The Laguna Beach City Council on Tuesday continued its hard-line stance against marijuana-related businesses, whether for medical or recreational purposes.
The council unanimously favored a proposed ordinance that would ban commercial cultivation, distribution and sales of recreational cannabis, which California legalized with passage of Proposition 64 last November.
The Adult Use of Marijuana Act allows cities to enact bans on marijuana businesses, though a person may grow up to six plants in a locked area inside a private residence for personal use, as long as the plants are not visible from a public place.
In that same election, Laguna voters rejected a ballot measure — Measure KK — that would have lifted the city’s current ban on medical marijuana dispensaries and allowed up to two dispensaries.
City officials have said allowing sales of recreational marijuana in the city could attract loitering, criminal activity and increased traffic — the same concerns raised last year regarding medical marijuana dispensaries.
Resident Mike Beanan urged the council to reconsider while extolling the medicinal benefits of marijuana for people with certain health conditions such as post-traumatic stress disorder.
He cited Proposition 215, known as the Compassionate Use Act, which voters passed in 1996. The law legalized medical marijuana in the state.
“The city is not showing compassion that goes with that law,” Beanan said in an interview following the council’s vote. “How would you like the police evaluating whether you need pain killers?”

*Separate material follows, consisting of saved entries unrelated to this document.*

/-- R173, R174: CSTRM and CSTRMX of a pattern and a ring that pass their limits open a transfer and put their register in stream mode. -/
def Sys2Proof.Claim.streamStarts : Prop :=
  ∀ (s : State) (x : BitVec 3) (c : BitVec 4) (a b : Reg) (output : Bool) (i : Instr),
    (i = .cstrm x c a b ∧ output = false) ∨ (i = .cstrmx x c a b ∧ output = true) →
    s.ready [a, b] [] = true → s.speculative = false → s.still → slotOk s.cur = true →
    (s.rd a).toNat % 32 = 0 → (s.rd a).toNat + 32 ≤ 0x40000 →
    let pat : BitVec 256 := BitVec.ofNat 256 (leNat (s.loadBytes (s.myWindow + (s.rd a).toNat) 32))
    let ring := wfield (s.rd b) 31 0
    let size := wfield (s.rd b) 63 32
    wfield pat 111 67 = 0 → wfield pat 63 0 % 2 ^ wfield pat 65 64 = 0 → ring % 64 = 0 → (∃ k, 8 ≤ k ∧ k ≤ 16 ∧ size = 2 ^ k) →
    ring + size ≤ 0x40000 → get8 s.th.streams x = none → s.coreStreams (coreOf s.cur) = [] → x.toNat < 4 ∨ 0 < s.th.grant →
    (s.myTile.chan c.toNat).room = true →
    ∃ t : State, exec i s = .next (t.finish 4 [] []) ∧ t.queues = (s.popSources [a, b]).queues ∧ t.mem = s.mem ∧ t.th.g = s.th.g ∧
      get8 t.th.streams x = some { output := output, ch := c.toNat, pat := pat, ring := ring, size := size, moved := 0, used := 0 } ∧
      (∀ y, y ≠ x → get8 t.th.streams y = get8 s.th.streams y) ∧ t.th.pend 1#2 = (s.th.pend 1#2 + 1) % 128

/-- R157, R162 to R164, R166, R168, R169, R173, R174: copy instructions at issue. Where it goes beyond the manual's words it rests on
the model's choices of logs 23, 63, 83 and 88. -/
def Obligations.CopyAcceptance : Prop := Claim.copyAcceptance ∧ Claim.copyControl ∧ Claim.streamStarts

/-- R158, R164: the head transfer of a channel starts when no join holds it and its thread's earlier stores have performed; bytes land in ascending order:
those of a line of local memory that returns go on to their places, at most 64 of them, the watermark rising past them, and the rest are held; a transfer whose bytes have all landed leaves the
channel, its end kept for CWM, and PEND falls by 1. -/
def Sys2Proof.Claim.transferEvents : Prop :=
  (∀ (s : State) (tile ch : Nat) (t : Transfer) (l : List Transfer), ((s.tile tile).chan ch).transfers = t :: l → t.started = false →
    s.joinHeld t.slot t.seq (16 + ch) = false → s.storesBefore t.slot t.seq = true →
    let u := s.modTransfer tile ch t.seq fun y => { y with started := true, bytewise := t.stream.isNone && s.selfOverlaps t }
    exec (.transferStart tile ch) s = .next (if t.ssp = 5 then { u with sent := u.sent ++ [.read t.ep t.src t.len] } else u)) ∧
  (∀ (s : State) (tile ch : Nat) (t : Transfer), Memory.wf s = true → ch < 16 → s.channelHead tile ch t → s.transfers = [t] → s.poison = [] →
    s.entries = [] → (∀ d, (s.die d).takeover = []) → t.core < 4096 → t.core % 1024 < 576 → t.perm = none → t.unacked = [] → t.early = [] →
    t.within t.ssp t.src → t.within t.dsp t.dst → t.written < t.len →
    (t.bytewise = true ∧ t.len = t.written + 1) ∨
      (t.bytewise = false ∧ t.chunk t.written = t.written ∧ (t.src + t.written) / 128 = (t.src + t.len - 1) / 128) →
    let n := min 64 (t.len - t.written)
    let from_ (k : Nat) : Nat := t.place t.ssp (t.src + t.written + k)
    let place (k : Nat) : Nat := t.place t.dsp (t.dst + t.written + k)
    ∃ u : State, exec (.lineReturn tile ch) s = .next u ∧ (∀ k < n, u.byte (place k) = s.byte (from_ k)) ∧
      (∀ a, (∀ k < n, a ≠ place k) → u.byte a = s.byte a) ∧
      u.performing tile ch = some { t with
        written := t.written + n
        early := if t.written + n = t.len then []
          else [(t.written, (List.range (t.len - t.written)).map fun k => s.byte (from_ k))] }) ∧
  (∀ (s : State) (tile ch : Nat) (t : Transfer), ch < 16 → s.channelHead tile ch t → t.written = t.len →
    (t.push = false → t.follow = none →
      ∃ u : State, exec (.transferComplete tile ch) s = .next u ∧
        ((u.tile tile).chan ch).transfers = ((s.tile tile).chan ch).transfers.filter (fun y => y.seq != t.seq) ∧
        ((u.tile tile).chan ch).lastEnd = BitVec.ofNat 64 (t.dst + t.len) ∧
        (u.thread t.slot).pend 1#2 = (s.thread t.slot).pend 1#2 - 1 ∧ u.mem = s.mem) ∧
    (t.push = true →
      ∃ u : State, exec (.transferComplete tile ch) s = .next u ∧
        ((u.tile tile).chan ch).transfers.head? = some { t with finishing := true } ∧
        (u.thread t.slot).pend 1#2 = (s.thread t.slot).pend 1#2 - 1 ∧ u.mem = s.mem))

/-- R157, R164, R165, R275, R405: a completed transfer pushes its handle word, LEN above the low 40 bits of DST, into its queue once that has room, and places
its follow-on in the issuing core's matrix queue once that has room; an acknowledged packet of a remote transfer lands its bytes, and a
NAK or exhausted retries end it with 1.7 held, or leave a stopped one with no request outstanding. -/
def Sys2Proof.Claim.channelFollowUps : Prop :=
  (∀ (s : State) (tile ch : Nat) (t : Transfer) (l : List Transfer) (q : HwQueue), ((s.tile tile).chan ch).transfers = t :: l →
    t.finishing = true → t.push = true → t.follow = none → s.queue t.qid = some q → q.canPush = true →
    let handle : Word := BitVec.ofNat 64 (t.len % 2 ^ 24 * 2 ^ 40 + t.dst % 2 ^ 40)
    let u : State := { s with queues := assocSet t.qid.toNat (q.push handle) s.queues }
    exec (.handlePush tile ch) s = .next (u.dropHead tile ch)) ∧
  (∀ (s : State) (tile ch : Nat) (t : Transfer) (l : List Transfer) (c : Command), ((s.tile tile).chan ch).transfers = t :: l →
    t.finishing = true → t.push = false → t.follow = some c → c.slot = t.slot → (s.core t.core).mq.length < 16 →
    ∃ u : State, exec (.followOnPlacement tile ch) s = .next u ∧ (u.core t.core).mq = (s.core t.core).mq ++ [c] ∧ u.mem = s.mem ∧
      (ch < 16 → ((u.tile tile).chan ch).transfers = l)) ∧
  (∀ (s : State) (tile ch n : Nat) (t : Transfer) (l : List Nat), s.onLinks tile ch = some t → t.unacked = n :: l →
    exec (.remoteWriteAck tile ch false) s =
      .next (s.modTransfer tile ch t.seq fun y => { y with written := y.written + n, unacked := l }) ∧
    (t.stopped.isSome = true → ∀ i ∈ [Instr.remoteWriteAck tile ch true, Instr.rdmaRetriesExhausted tile ch],
      exec i s = .next (s.modTransfer tile ch t.seq fun y => { y with unacked := [], started := false })) ∧
    (t.dsp = 5 → t.stopped = none → get4 (s.thread t.slot).held 1#2 = none → t.stream = none → t.follow = none →
      ∃ u : State, exec (.remoteWriteAck tile ch true) s = .next u ∧ exec (.rdmaRetriesExhausted tile ch) s = .next u ∧
        get4 (u.thread t.slot).held 1#2 = some { code := 1 * 64 + 7, addr := BitVec.ofNat 64 (t.dst + t.written), seq := t.seq } ∧
        (u.thread t.slot).flt 1#2 = true ∧ wfield (u.thread t.slot).cstat 9 6 = ch % 16 ∧ u.mem = s.mem))

/-- R175, R176: the channel of an input stream moves the next element of the pattern into the ring while the ring has room, and that of an output stream moves
the next pushed element to its address; each element's address is BASE plus its indices times the strides, modulo 2^64. -/
def Sys2Proof.Claim.streamEvents : Prop :=
  (∀ (x : Stream) (n : Nat), ∃ k : Int, (x.address n : Int) =
    (wfield x.pat 63 0 : Nat) + (n / (wfield x.pat 127 112 + 1) / (wfield x.pat 143 128 + 1) : Nat) * sfield x.pat 255 224 +
      (n / (wfield x.pat 127 112 + 1) % (wfield x.pat 143 128 + 1) : Nat) * sfield x.pat 223 192 +
      (n % (wfield x.pat 127 112 + 1) : Nat) * sfield x.pat 191 160 + k * 2 ^ 64) ∧
  (∀ (s u : State) (tile ch : Nat) (t : Transfer) (x : Stream) (r : BitVec 3), s.streaming tile ch = some (t, x, r) → x.output = false →
    x.moved < x.total → x.moved - x.used < x.capacity →
    (seqE ((List.range x.esize).map fun i => do
      let b ← xRead t (s.chanSeqs tile ch) 0 (x.address x.moved + i)
      xWrite tile ch t (s.chanSeqs tile ch) { lo := x.ringAt x.moved, n := x.esize } 1 (x.ringAt x.moved + i) b)).run' s = (u, .ok ()) →
    exec (.streamRefill tile ch) s = .next (u.streamMoved tile ch t r x)) ∧
  (∀ (s u : State) (tile ch : Nat) (t : Transfer) (x : Stream) (r : BitVec 3), s.streaming tile ch = some (t, x, r) → x.output = true →
    x.moved < x.used →
    (seqE ((List.range x.esize).map fun i => do
      let b ← xRead t (s.chanSeqs tile ch) 1 (x.ringAt x.moved + i)
      xWrite tile ch t (s.chanSeqs tile ch) { lo := x.address x.moved, n := x.esize } 0 (x.address x.moved + i) b)).run' s = (u, .ok ()) →
    (x.moved + 1 < x.total → exec (.streamDrain tile ch) s = .next (u.streamMoved tile ch t r x)) ∧
    (x.moved + 1 = x.total → ∃ v : State, exec (.streamDrain tile ch) s = .next v ∧ get8 (v.thread t.slot).streams r = none ∧
      v.mem = u.mem))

Laguna Beach Police Chief Laura Farinella said the ordinance would not interfere with the Adult Use of Marijuana Act, which allows a person 21 years or older to buy marijuana and give it to someone 21 or older.

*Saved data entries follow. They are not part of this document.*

-- ==== Sys2Proof/Laws/State.lean ====
section
/-! SUPPORT. What the updates of single components leave: one lemma for each field of State and each update. -/

namespace Sys2Proof.Machine

@[simp] theorem State.setCore_cur (s : State) (c : Nat) (x : Core) : (s.setCore c x).cur = s.cur := rfl
@[simp] theorem State.setCore_th (s : State) (c : Nat) (x : Core) : (s.setCore c x).th = s.th := rfl
@[simp] theorem State.setCore_threads (s : State) (c : Nat) (x : Core) : (s.setCore c x).threads = s.threads := rfl
@[simp] theorem State.setCore_tiles (s : State) (c : Nat) (x : Core) : (s.setCore c x).tiles = s.tiles := rfl
@[simp] theorem State.setCore_dies (s : State) (c : Nat) (x : Core) : (s.setCore c x).dies = s.dies := rfl
@[simp] theorem State.setCore_mem (s : State) (c : Nat) (x : Core) : (s.setCore c x).mem = s.mem := rfl
@[simp] theorem State.setCore_poison (s : State) (c : Nat) (x : Core) : (s.setCore c x).poison = s.poison := rfl
@[simp] theorem State.setCore_queues (s : State) (c : Nat) (x : Core) : (s.setCore c x).queues = s.queues := rfl
@[simp] theorem State.setCore_domains (s : State) (c : Nat) (x : Core) : (s.setCore c x).domains = s.domains := rfl
@[simp] theorem State.setCore_lqueues (s : State) (c : Nat) (x : Core) : (s.setCore c x).lqueues = s.lqueues := rfl
@[simp] theorem State.setCore_launches (s : State) (c : Nat) (x : Core) : (s.setCore c x).launches = s.launches := rfl
@[simp] theorem State.setCore_drops (s : State) (c : Nat) (x : Core) : (s.setCore c x).drops = s.drops := rfl
@[simp] theorem State.setCore_time (s : State) (c : Nat) (x : Core) : (s.setCore c x).time = s.time := rfl
@[simp] theorem State.setCore_agenda (s : State) (c : Nat) (x : Core) : (s.setCore c x).agenda = s.agenda := rfl
@[simp] theorem State.setCore_free (s : State) (c : Nat) (x : Core) : (s.setCore c x).free = s.free := rfl
@[simp] theorem State.setCore_progress (s : State) (c : Nat) (x : Core) : (s.setCore c x).progress = s.progress := rfl
@[simp] theorem State.setCore_fresh (s : State) (c : Nat) (x : Core) : (s.setCore c x).fresh = s.fresh := rfl
@[simp] theorem State.setCore_fwlog (s : State) (c : Nat) (x : Core) : (s.setCore c x).fwlog = s.fwlog := rfl
@[simp] theorem State.setCore_rdcGiB (s : State) (c : Nat) (x : Core) : (s.setCore c x).rdcGiB = s.rdcGiB := rfl
@[simp] theorem State.setCore_cxl (s : State) (c : Nat) (x : Core) : (s.setCore c x).cxl = s.cxl := rfl
@[simp] theorem State.setCore_migrating (s : State) (c : Nat) (x : Core) : (s.setCore c x).migrating = s.migrating := rfl
@[simp] theorem State.setCore_phase (s : State) (c : Nat) (x : Core) : (s.setCore c x).phase = s.phase := rfl
@[simp] theorem State.setCore_pdir (s : State) (c : Nat) (x : Core) : (s.setCore c x).pdir = s.pdir := rfl
@[simp] theorem State.setCore_txns (s : State) (c : Nat) (x : Core) : (s.setCore c x).txns = s.txns := rfl
@[simp] theorem State.setCore_homeReqs (s : State) (c : Nat) (x : Core) : (s.setCore c x).homeReqs = s.homeReqs := rfl
@[simp] theorem State.setCore_walkAnswers (s : State) (c : Nat) (x : Core) : (s.setCore c x).walkAnswers = s.walkAnswers := rfl
@[simp] theorem State.setCore_behind (s : State) (c : Nat) (x : Core) : (s.setCore c x).behind = s.behind := rfl
@[simp] theorem State.setCore_l2behind (s : State) (c : Nat) (x : Core) : (s.setCore c x).l2behind = s.l2behind := rfl
@[simp] theorem State.setCore_endpoints (s : State) (c : Nat) (x : Core) : (s.setCore c x).endpoints = s.endpoints := rfl
@[simp] theorem State.setCore_regions (s : State) (c : Nat) (x : Core) : (s.setCore c x).regions = s.regions := rfl
@[simp] theorem State.setCore_inbound (s : State) (c : Nat) (x : Core) : (s.setCore c x).inbound = s.inbound := rfl
@[simp] theorem State.setCore_commands (s : State) (c : Nat) (x : Core) : (s.setCore c x).commands = s.commands := rfl
@[simp] theorem State.setCore_sent (s : State) (c : Nat) (x : Core) : (s.setCore c x).sent = s.sent := rfl
@[simp] theorem State.setCore_links (s : State) (c : Nat) (x : Core) : (s.setCore c x).links = s.links := rfl
@[simp] theorem State.setCore_relays (s : State) (c : Nat) (x : Core) : (s.setCore c x).relays = s.relays := rfl
@[simp] theorem State.setCore_cxlDown (s : State) (c : Nat) (x : Core) : (s.setCore c x).cxlDown = s.cxlDown := rfl
@[simp] theorem State.setCore_boot (s : State) (c : Nat) (x : Core) : (s.setCore c x).boot = s.boot := rfl
@[simp] theorem State.setCore_ownerKey (s : State) (c : Nat) (x : Core) : (s.setCore c x).ownerKey = s.ownerKey := rfl
@[simp] theorem State.setCore_rollback (s : State) (c : Nat) (x : Core) : (s.setCore c x).rollback = s.rollback := rfl
@[simp] theorem State.setCore_powerCap (s : State) (c : Nat) (x : Core) : (s.setCore c x).powerCap = s.powerCap := rfl
@[simp] theorem State.setCore_warm (s : State) (c : Nat) (x : Core) : (s.setCore c x).warm = s.warm := rfl
@[simp] theorem State.setCore_fatal (s : State) (c : Nat) (x : Core) : (s.setCore c x).fatal = s.fatal := rfl
@[simp] theorem State.setCore_losses (s : State) (c : Nat) (x : Core) : (s.setCore c x).losses = s.losses := rfl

Costa Mesa also prohibits cultivation and retail sales of cannabis, though businesses that research, test, process and manufacture some medical marijuana products are allowed after voters in November approved Measure X.
Gov. Jerry Brown’s administration is proposing streamlined rules for medical and recreational pot, the Los Angeles Times reported earlier this month.
Laguna council members need to pass the ordinance on a second reading before it would take effect.